Whilst we cannot define what a man is, we are still allowed to say that the “real” oppressor of women is “cis man” — that is, the biologically male person who identifies with his maleness. But where does that leave us? It implies the very inevitability to male supremacy that feminists have always fought against. 

Cis man can’t socially transition; that wouldn’t be true to his cis manliness. Instead we are left having to accept there is some quality which, say, Jon Stewart, Matt Walsh, Owen Jones and others all possess, a quality which isn’t down to physical difference, but which I and all other female people, including trans-identifying men, lack. This quality explains why they dominate and we do not. Unless it’s “being a sexist, bullying wanker”, I can’t think what it is. 

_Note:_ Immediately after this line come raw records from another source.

-- ==== Sys2Proof/Machine/BitPacker.lean ====
section
/-! DEFINITION. The BitPacker and the PACK and UNPACK commands (41_bitpacker.md). -/

namespace Sys2Proof.Machine

/-- `Pack` (R140, R98): 2-bit lanes, the most significant lane first; byte 3 bits 5:0 are 0. -/
def pack (c : Codes) : Packed where
  b1 := c.c1 ++ c.c2 ++ c.c3 ++ c.c4
  b2 := c.c5 ++ c.c6 ++ c.c7 ++ c.c8
  b3 := c.c9 ++ 0#6

/-- `Unpack` (R141): the same lanes; byte 3 bits 5:0 are not read. -/
def unpack (b : Packed) : Codes where
  c1 := b.b1.extractLsb' 6 2
  c2 := b.b1.extractLsb' 4 2
  c3 := b.b1.extractLsb' 2 2
  c4 := b.b1.extractLsb' 0 2
  c5 := b.b2.extractLsb' 6 2
  c6 := b.b2.extractLsb' 4 2
  c7 := b.b2.extractLsb' 2 2
  c8 := b.b2.extractLsb' 0 2
  c9 := b.b3.extractLsb' 6 2

/-- `CodeValue` (R142), and +0.0 for code 3 as the decoder takes it (R186). -/
def codeValue (c : Code2) : Word :=
  match c.toNat with
  | 1 => ONE
  | 2 => MONE
  | _ => PZERO

/-- The rule of PACK (R144). -/
def packRule (s : State) : CmdResult :=
  .finished { s with packed := packedToBits (pack (codesOfBits s.codes)) }

/-- The rule of UNPACK (R145). -/
def unpackRule (s : State) : CmdResult :=
  .finished { s with codes := codesToBits (unpack (packedOfBits s.packed)) }

/-- PACK (R144), performed at completion (R212). -/
def execPack (s : State) : Host.Outcome State Fault Refusal := .next (complete s (packRule s))

/-- UNPACK (R145), performed at completion (R212). -/
def execUnpack (s : State) : Host.Outcome State Fault Refusal := .next (complete s (unpackRule s))

end Sys2Proof.Machine
end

This, then, has been the resolution to masculinity in crisis: cis men are the people who dominate, who get to steal all the resources, who can’t possibly be expected to change. Trans women are the people who get all the stuff cis men rule themselves out of getting by being the dominators: the victim status, the need for protection, that privileged vulnerability that female people have spent all those millennia hogging to themselves.

The only thing neither group can access is the reproductive capacity of female people, which leaves us to be the ovulators, the menstruators, the gestators, the birthers. Hey presto! Far from being reduced to sperm donors, as the men’s rights activists feared, male people have reduced female people to their reproductive capacity all over again. Not only that, but they’ve taken “being oppressed on the basis of sex” from us whilst they’re at it. 

So then, what is a man? A man, as Mary Daly wrote, is one with “the power of naming”. On that score, I’d say Jon Stewart is seriously out-manning Matt Walsh. I hope he thinks it is worth it. 

There was a time when I thought men like Stewart understood that the lives of women and girls were worth more than their own masculine psychodramas. Turns out it’s all about status and showing the old-style misogynists how it’s done. 

Well done, Jon. You’re really manly. The manliest man of all mankind. Just don’t kid yourself that women — the ones you won’t even name — don’t see you for what you really are.